The siren song of emerging markets is calling out louder than ever for small- to medium-sized companies in mature economies. Labor, talent, R&D costs and regulatory compliance are all obviously far less expensive in places such as China, Russia, India, South Africa and Central and South America. Moreover, the consumer economies in these regions are experiencing transformational growth while the US, Europe and Japan are in decline.
But global expansion comes with global risk. As more and more firms expand their supply chains into high-risk emerging markets – often using networks of vendors and agents to rapidly put boots on the ground in these regions – they are increasingly exposed to the kinds of fraud risks that can sink their global aspirations.
At the center of the issue are two laws that have created serious compliance challenges for multinational corporations: The US Foreign Corrupt Practices Act (FCPA) and The UK Bribery Act. In most basic terms, these laws make it illegal for firms based in the US and UK – or doing business in those regions, either directly or through agents or vendors – to engage in any form of bribery of foreign officials anywhere in the world. For the UK Bribery Act, this is even more broadly defined as any type of bribery of any party for the purpose of winning or retaining a contract. A business dinner, sports tickets, even an invitation to the corporate Christmas party are now all fair game.

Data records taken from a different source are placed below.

-- ==== Sys2Proof/Machine/Dispatch.lean ====
section
/-!
DEFINITION. The dispatch: one arm per command, each one direct call of its meaning.
-/

namespace Sys2Proof.Machine
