-- ==== Sys2Proof/Certificates/Slice0/Obligations.lean ====
section
/-!
DEFINITION. The statements for the provers, one definition each; `OBLIGATIONS.json` lists them with their rules.
-/

open Sys2Proof Sys2Proof.Machine

/-! ### The machine as a whole -/

/-- A step takes the command at the front of the queue and runs it on the state with the queue's rest; on an empty queue the block idles, which is the model's choice (log 7). No word spells a command, since the opcode table gives its rows no bits, so withFetchWord changes nothing. -/
def Obligations.StepRunsTheFrontCommand : Prop :=
  (∀ (s : State) (c : Instr) (l : List Instr), s.pending = c :: l → step s = exec c { s with pending := l }) ∧
  (∀ s : State, s.pending = [] → step s = .next s) ∧
  (∀ (s : State) (nbits w : Nat), decodeTableWord nbits w = none ∧ s.withFetchWord nbits w = s)

/-- Right after reset: RESET_N is low in BOOT and FAULT_N is low (R307, R409); no command waits; no session, lock or transfer (R404); the capo is IDLE; every core is UNLOADED with true predicates, limits 65,535, no tile and an empty flight (R141, R158); sites are active but the standby of each core (R65); ports are DISABLED with no key (R360); counters are 0; the compute-check fraction is 2 and the release delay 0; the throttle is off; the last window page is not interrupted and the window reads 0xFF (R458); every memory and table is in canonical form. Values that log 5 names are the model's choice and are not stated. -/
def Obligations.ResetState : Prop :=
  State.reset.pending = [] ∧ State.reset.dev.state = .boot ∧ State.reset.dev.resetHeld = true ∧ State.reset.faultNLow = true ∧
  State.reset.dev.bOpen = none ∧ State.reset.dev.safeCauses = [] ∧ State.reset.dev.batchOpening = false ∧
  State.reset.dict.sessions = [] ∧ State.reset.dict.locked = [] ∧ State.reset.dict.transfers = [] ∧ State.reset.dict.outbox = [] ∧
  State.reset.capo.state = .idle ∧ State.reset.capo.staged = none ∧ State.reset.capo.bstar = ord48 ∧
  (∀ n, (State.reset.core n).seq = .unloaded ∧ (∀ p, p < 8 → (State.reset.core n).pred p = true ∧ (State.reset.core n).limit p = 65535) ∧
    (∀ k, k < 4 → (State.reset.core n).tile k = 65535) ∧ (State.reset.core n).flight = [] ∧ (State.reset.core n).channels = []) ∧
  (∀ n, (State.reset.site n).state = (if n % 5 = 4 then .standby else .active) ∧ (State.reset.site n).passing = none) ∧
  (∀ p, (State.reset.port p).state = .disabled ∧ (State.reset.port p).keyTx = [] ∧ (State.reset.port p).keyRx = []) ∧
  (∀ k, (tget0 {} State.reset.obs.engine k).value = 0 ∧ (tget0 {} State.reset.obs.core k).value = 0 ∧
    (tget0 {} State.reset.obs.link k).value = 0) ∧
  State.reset.walk.fraction = 2 ∧ State.reset.walk.release = 0 ∧ State.reset.walk.batches = [] ∧ State.reset.walk.runs = [] ∧
  State.reset.faults.recs = [] ∧ State.reset.faults.unacked = [] ∧ State.reset.faults.allowance = 32 ∧ State.reset.power.throttle = false ∧
  State.reset.keep.interrupted = 0xFFFF ∧ State.reset.keep.page = none ∧ (∀ a, tget0 0xFF#8 State.reset.keep.window a = 0xFF#8) ∧
  State.reset.memOk = true ∧ State.reset.tablesOk = true ∧ State.reset.shapesOk = true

The FCPA was enacted in 1977 and was largely unenforced until the early 2000s, when the U.S. government stepped up its focus on corporate accounting and governance practices post-Enron and with the passage of the Sarbanes-Oxley Act. The UK Bribery Act was passed in 2010. Both are now being enforced vigorously. According to information compiled from the US Department of Justice, Securities Exchange Commission and industry sources, between 2006 and 2009, there was a 272 percent increase in FCPA actions filed by the DOJ and SEC. The total dollar value of settlements for the first six months of 2010 topped $1.32 billion, more than any other full year in the last decade.
While large multinationals have seen this trend evolving and have started to implement comprehensive anti-bribery and corruption compliance programs, smaller firms have lagged behind. A new survey from Deloitte notes that smaller companies are almost three times as likely (37 percent) as larger companies (13 percent) to fail to conduct internal audits of each of their foreign operations to identify potential corruption activity. This is neither surprising nor acceptable.
Taking the first step is often the hardest. Many companies have historically been so focused on growth that they simply did not know where to begin on the compliance side. That is changing quickly as companies undergo a sea-change in governance, and compliance re-emerges with a seat at the table with an immediate mandate and budget to gain control of commercial partnerships.
For this reason, we’ve developed a seven step risk segmentation process that helps companies get a handle on their global exposure to corruption risk and start the process of managing it. Perhaps not surprisingly, the list begins and ends with thorough analysis of third-party relationships because this is the most common weak link in the compliance chain. The seven points of analysis are:
1. Country Risk: Third parties from countries with less mature corporate governance laws/regulations are more likely to create a compliance breach for a multinational firm. It is critical to segment vendors, suppliers and marketing partners on a continuum of high-to-low risk based on their country of origin.
2. Industry Risk: Some industries are riskier than others. Each vendor industry/product may itself pose risks to a multinational firm which are unrelated to location, but highly correlated to specific lines of business. It is therefore necessary to segment third parties based on whether or not they are operating in high risk industries.
3. Consolidated Spend Exposure: Follow the money. A multinational firm should focus its highest level of scrutiny on vendors that make up the largest portions of its annual spend. This includes smaller vendors who may not show up as large line items on the corporate budget, but account for 80% or more of a specific business unit spend.
4. Compliance Commitment: Size matters. Commercial partners who are themselves large, public companies will be more highly regulated and may have equally sophisticated third party compliance processes. But compliance commitment is critical for all companies and starts with a formal compliance function, a code of conduct and tools for measuring how partners comply.
5. Communication of Disclosed or Discovered Exposures: It is not uncommon for third parties operating in emerging markets to have had some exposure to corruption in the past. Commercial relationships with partners who have disclosed a history of corruption but who have implemented remedial efforts and controls are lower risk than those who have issues by have not disclosed them. Identifying the problem is often half the battle.
6. Business Criticality: Certain business relationships are very difficult to replace. If disruptions in a critical partner’s operations would have significant financial impact your organization, then by virtue of their criticality, all partners in this category are high risk.
7. Dependency: Companies who are highly dependent on you as a partner have a higher financial risk, but may be more amenable to compliance controls. Dependency is a category highly dependent on other functions stated above.
By going through the process of segmenting their third party risk in this manner, companies are well on their way to creating a risk map of their global exposures and, perhaps more importantly, developing a guide to apply to future commercial relationships. The opportunities in emerging market are very real, but the risks must be weighted equally if companies are going to develop successful global strategies.